Homework 5: Concordance Construction

Due Thursday, May 20.

A concordance is a listing which shows, for every word that occurs in a given text, a list of the line numbers of lines on which that word occurs. It can be a very useful tool for studying concepts being discussed in the text, for finding the defining instance of a term, etc. Prior to computer text processing, concordance construction was a laborious and error prone task. It was undertaken only for the most heavily studied texts such as the Bible. Even when concordance construction could be programmed, the programming has been complex and error prone. However we see from this project that high level data structures (maps and sets) can make the job relatively easy.

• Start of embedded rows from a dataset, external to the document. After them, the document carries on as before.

/-- The scale (and offset) of a block with elements `xs`. -/
def freshOf (t : Td) (xs : List Ex) : Fresh :=
  if t.asym then
    match minEx xs, maxEx xs with
    | some mn, some mx =>
      if mn.lt mx then
        let o := downBf16 mn
        match mx.add (bf16.decode o).neg with
        | some (.fin _ n d) => { slot := upSlot t.sf n (d * 255), off := o }
        | _ => { slot := oneSlot t.sf, off := o }
      else { slot := oneSlot t.sf, off := nearBf16 mn, const := true }
    | _, _ => { slot := oneSlot t.sf }
  else if xs.all (fun x => !x.finite) then { slot := oneSlot t.sf }
  else
    match amaxEx xs, qMax t.fmt with
    | .fin _ n d, .fin _ qn qd =>
      if n = 0 then { slot := oneSlot t.sf, const := true } else { slot := upSlot t.sf (n * qd) (d * qn) }
    | _, _ => { slot := oneSlot t.sf }

/-- A whole scale record (Table 6.4). -/
def scaleRecord (first : Nat) (offset const : Bool) (slots : List Nat) : List Byte :=
  let head := toBytes 2 first ++ [BitVec.ofNat 8 (slots.length + 64 * b2n offset + 128 * b2n const)]
  let body := fit 60 (slots.flatMap (toBytes 2))
  head ++ toBytes 1 (crc8 (head ++ body)) ++ body

/-- Write the records of all blocks of a tensor (R201). -/
def putRecords (g : Nat) (t : Td) (fs : List Fresh) : Xm Unit := do
  let gs := chunks 30 fs.length fs
  eachX (fun r => do
    let first := (t.block0 + 30 * r.2) % 65536
    let const := r.1.any Fresh.const
    let o := t.scaleOff + (if t.asym then 128 else 64) * r.2
    spWrite g o (scaleRecord first false const (r.1.map Fresh.slot))
    if t.asym then spWrite g (o + 64) (scaleRecord first true const (r.1.map Fresh.off)) else pure ())
    (gs.zip (List.range gs.length))

/-- Bytes of the records of a tensor with `n` blocks. -/
def Td.recBytes (t : Td) (n : Nat) : Nat := (if t.asym then 128 else 64) * ((n + 29) / 30)

/-- Code of an element of a freshly scaled block (R204, R207, R208): finite elements of a constant block get code 0. -/
def freshCode (t : Td) (f : Fresh) (r : Option Nat) (x : Ex) : Num Nat :=
  if f.const && x.finite then pure 0
  else quantise t (slotScale t.sf f.slot, bf16.decode f.off) r x

/-- Store rows of exact results with fresh scales (R205 to R208): records, then the codes; constant blocks count. -/
def putFresh (g : Nat) (t : Td) (sr : Option (Nat → Nat)) (rows : List (List Nat × List Ex)) : Xm Unit := do
  let all := rows.map fun r => (r.1, (chunks 32 r.2.length r.2).map fun b => (freshOf t b, b))
  putRecords g t (all.flatMap fun r => r.2.map (·.1))
  eachX (fun r => do
    let codes ← mapX (fun b => do
      if b.1.1.const then num (raise .const) else pure ()
      num (mapN (fun x => freshCode t b.1.1 (sr.map fun f => f (t.rowNo r.1 * t.dim 0 + 32 * b.2 + x.2)) x.1)
        (b.1.2.zip (List.range b.1.2.length)))) (r.2.zip (List.range r.2.length))
    putCodes g t r.1 codes.flatten) all
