-- ==== Sys2Proof/Machine/Vector.lean ====
section
/-!
DEFINITION. Vector.lean: the vector unit: VOP, VRED, VSFN, VNORM, VCVT, VGATHER (R170 to R173), SCALE (R168, R205 to
R211), POOL and VDW (R233, R234).
-/
namespace Sys2Proof.Machine

/-! ## Fields and operands -/

def vTd (w : InstrWord) : Nat := wf w 107 4
def vTa (w : InstrWord) : Nat := wf w 103 4
def vTb (w : InstrWord) : Nat := wf w 99 4
def vTc (w : InstrWord) : Nat := wf w 95 4
def vSa (w : InstrWord) : Nat := wf w 90 5
def vSb (w : InstrWord) : Nat := wf w 85 5
def vSub (w : InstrWord) : Nat := wf w 77 8
def vAxis (w : InstrWord) : Nat := wf w 74 3

def fTd : Nat × Nat := (107, 4)
def fTa : Nat × Nat := (103, 4)
def fTb : Nat × Nat := (99, 4)
def fTc : Nat × Nat := (95, 4)
def fSa : Nat × Nat := (90, 5)
def fSb : Nat × Nat := (85, 5)
/-- sub and axis -/
def fSub : Nat × Nat := (74, 11)

/-- axis lies below the rank of ta (R170, check 4). -/
def axisOk (g : Nat) (w : InstrWord) : Xm Unit := do
  let r ← peekX fun s => (Td.of ((getCore s g).getT (vTa w))).rank
  need 0x13 (vAxis w < r)

/-- A value the spec leaves open (log entry 4). -/
def freeX : Xm Nat := do
  let v ← get
  let (n, s) := takeFree v.s
  set { v with s := s }
  pure n

/-- All rows of a tensor with their indices, as a vector instruction reads them. -/
def tensorVals (g : Nat) (t : Td) : Xm (List (List Nat × List Word)) :=
  mapX (fun ix => do
    let v ← rowVals g t ix
    pure (ix, v)) (rowIdx t.dims)

/-- Value at an index of a tensor read whole. -/
def valAt (t : Td) (vals : List (List Nat × List Word)) (i0 : Nat) (ix : List Nat) : Word :=
  (vals.getD (t.rowNo ix) ([], [])).2.getD i0 0

/-- Exact value of a word of a tensor: INT32 or FP32. -/
def wordEx (int : Bool) (w : Word) : Ex := if int then .ofInt w.toInt else f32 w

/-- A destination of the vector unit: no codebook format, no scales on FP32 or INT32 (R190, R194). -/
def dstFmt (t : Td) : Bool := t.fmt ≠ 8 && t.fmt ≠ 9 && scaledOk t
where
  /-- Scale formats stand on the formats of R194 only. -/
  scaledOk (t : Td) : Bool := t.sf = 0 || (t.fmt ≠ 7 && t.fmt ≠ 10)

/-- A source of the vector unit (R194). -/
def srcFmt (t : Td) : Bool := t.sf = 0 || (t.fmt ≠ 7 && t.fmt ≠ 10)

/-- Equal dimensions (R170). -/
def sameDims (l : List Td) : Bool := match l with | [] => true | a :: r => r.all fun b => b.dims = a.dims

/-- Issue of a vector instruction: `tds` are the descriptor fields it uses. -/
def vecIssue (g op : Nat) (ok : InstrWord → Bool) (tds : InstrWord → List Nat) (body : InstrWord → Xm Unit) (s : State) : State :=
  issue g op ok (fun w s =>
    let c := getCore s g
    if operandsFree s g ((tds w).map fun i => Td.of (c.getT i)) then runX g (body w) (nextPc g) s else s) s

/-! ## VOP (R170) -/

/-- Operands of a VOP: ta, b, tc. -/
def vopUses (sub : Nat) : Bool × Bool × Bool :=
  match sub with
  | 3 => (true, true, true)
  | 9 => (true, true, true)
  | 6 => (true, false, false) | 7 => (true, false, false) | 8 => (true, false, false) | 10 => (true, false, false)
  | _ => (true, true, false)

/-- Check 2 of VOP. DEDUCED (log entry 39): a register field is used by the instruction, whichever sub-operation it
names. -/
def okVop (w : InstrWord) : Bool := onlyBits w [fTd, fTa, fTb, fTc, fSa, fSub, (111, 1)]
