def runJob (h e : Nat) (j : SdlJob) (s : State) : State :=
  let r := j.raw
  let p := entPart s h e
  let ih := leAt r 96 2
  let iw := leAt r 98 2
  let s := changed (setSem p (leAt r 120 2) (semVal s p (leAt r 120 2) - leAt r 124 4) s)
  match lastRows p r ih 0 s with
  | (none, s) => lastDrop h e s
  | (some rows, s) =>
    let codes := (List.range (jobHout r ih)).flatMap fun y => (sdlRow h e j rows ih iw y).1
    match writePart p (leAt r 112 8) (pack (elemBits (jobOut r)) codes) ingReq s with
    | (some _, s) => lastDrop h e s
    | (none, s) =>
      settle (semOp p (leAt r 122 2) false 1 (modEnt h e (fun x => { x with frames := (x.frames + 1) % 256 }) s))

def doSdlJobStart (t h e : Nat) (s : State) : State :=
  let s := advance t s
  if h < 2 && mayRun s h e && entLast s h e then
    match (getEnt s h e).job with
    | none => s
    | some j => runJob h e j (spend h (jobHout j.raw (leAt j.raw 96 2) * jobCyc j.raw (leAt j.raw 98 2)) (beginSlice h e s))
  else s

/-- SDL_JOB_START (R245): a ready last-layer job takes its trigger, runs, and signals. -/
def execSdlJobStart (t h e : Nat) (s : State) : Host.Outcome State Fault Refusal := .next (doSdlJobStart t h e s)

/-- A slice of the seedling engine ends at a grain boundary: at or after its end, or with the entry's work (R116, R247). -/
def sdlSliceEnd (h : Nat) (s : State) : State :=
  let x := getSdl s h
  match x.slice with
  | none => s
  | some (e, fin) =>
    if x.busy ≤ now11 s && (fin ≤ max x.busy (now11 s) || !hasWork s h e) then
      let s := commit ((Blk.sdl h).base + 8) (modSdl h (fun x => { x with slice := none, last := e }) s)
      modEnt h e (fun y => { y with debt := if y.active then x.busy - fin else 0 }) s
    else s

/-! ## Replant (R244) -/

/-- Spilled rows and records of one panel go to its core. -/
def unspill (p : Nat) (j : SdlJob) (w : Nat) (place : List Nat) (x : Spill) (s : State) : State :=
  match place[x.core]? with
  | none => s
  | some g =>
    let r := j.raw
    let img := leAt r 88 8 + x.core * spillStep r w + 64
    let s := (List.range (x.last + 1 - x.first)).foldl (fun s k =>
      let o := localRow r x.core (x.first + k) * leAt r 76 4
      modCore g (fun c => c.putSp (leAt r 72 4 + o) (peek s p (img + o) (jobRowBytes r w))) s) s
    (List.range (x.recTo - x.recFrom)).foldl (fun s k =>
      let o := (x.recFrom + k) * recStep r
      modCore g (fun c => c.putSp (leAt r 80 4 + o) (peek s p (img + panelRows r * leAt r 76 4 + o) (recStep r))) s) s

/-- Replant copies what the seedling engines spilled for a context into its scratchpads; a frame complete by it is
signalled (R244). -/
def replantSpills (p slot : Nat) (s : State) : State :=
  [0, 1].foldl (fun s h => (getSdl s h).ents.foldl (fun s e =>
    match e.2.job with
    | none => s
    | some j =>
      if entPart s h e.1 = p && leAt j.raw 2 1 = 0 && leAt j.raw 64 1 = slot && !e.2.spilled.isEmpty then
        let w := (jobInput s h e.1 j.raw).2
        let s := e.2.spilled.foldl (fun s x => unspill p j w (getCtx s p slot).place x s) s
        let s := modEnt h e.1 (fun x => { x with spilled := [], spillEnd := false }) s
        if e.2.spillEnd then sdlDelivered h e.1 p j s else s
      else s) s) s

end Sys2Proof.Machine
end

As an example, if the first two lines of this paragraph
were the entire text, then the first few lines of the concordance
would look like this:

In this final project we will construct an extension and improvement of the concordance example in section 16.2.3. This will be not require extensive code, as maps and sets will make our work easy. The code from the book (not quite identical) is online in the 220/concordance directory.

There are two main goals of the project and a third optional one.

  1. Instead of using multimaps we'll use maps of sets. Specifically, instead of declaring the concordance data structure as:
    typedef multimap < string, int > wordDictTyp;
    
    We will use:
    typedef map < string, set < int > > wordDictTyp;
    

    This will cause changes in how the addWord and printConcordance functions are written. The resulting code will be both simpler and more efficient.

  2. The value of a concordance of a text usually lies in allowing those studying the text to find the uses of the most important words in the text. Thus entries for common words such as "the" are just an annoyance making the concordance unnecessarily long. We will add to the concordance class a set of words to be skipped, say set skipWords. Then we'll
    1. add a member function readSkips(string skipfile), to setup the skipWords
    2. modify addWord to not make entries in the concordance (in wordMap) for those words.

  3. [Extra credit] Another problem for concordances can be multiple entries for essentially the same word. For instance, do you may or may not want separate entries for "hide", "hides", and "hiding" or for "colour"
    (break in text here for sake of later example)
    and "color"? For flexibility on this issue, we won't try to systematically merge all singular and plural forms. Instead we process a collection of pairs of words that are to be treated as the same. Suppose the user wants words A, B, and C to be treated as the same and furthermore wants the entry to be under A. That user would put the pairs "A B" and "A C" in a file. The resulting concordance should output all the lines on which any of A, B, and C occur under the listing for A. Under the listings for B and C it should simply print "see A". This extra credit part of the project is to create an additional function readPairings and use it to read in the information about related versions of words and then use this information correctly in addWord and printConcordance to get the desired result. You may assume the pairings file never is inconsistent; for instance, doesn't have both "A B" and "B C" pairings. For example, if the pairings file contained
    color colour
    color colors
    color colours
    
    then the concordance for this writeup would contain:
    ...
    color: 74 76 95 96 97 102 104 107 
    ...
    colors: see color
    colot: 105 111
    ...
    colour: see color 
    ...
    

    footnote 1: colot is an Indonesian word meaning jump or leap.
    footnote 2: the line numbers in the last example are as in the html source and will not be the same as displayed by a browser in a particular sized window. But, by explicit linebreaks, the first "color" occurs two lines after the first "colour" in most formattings as well as in the html source file.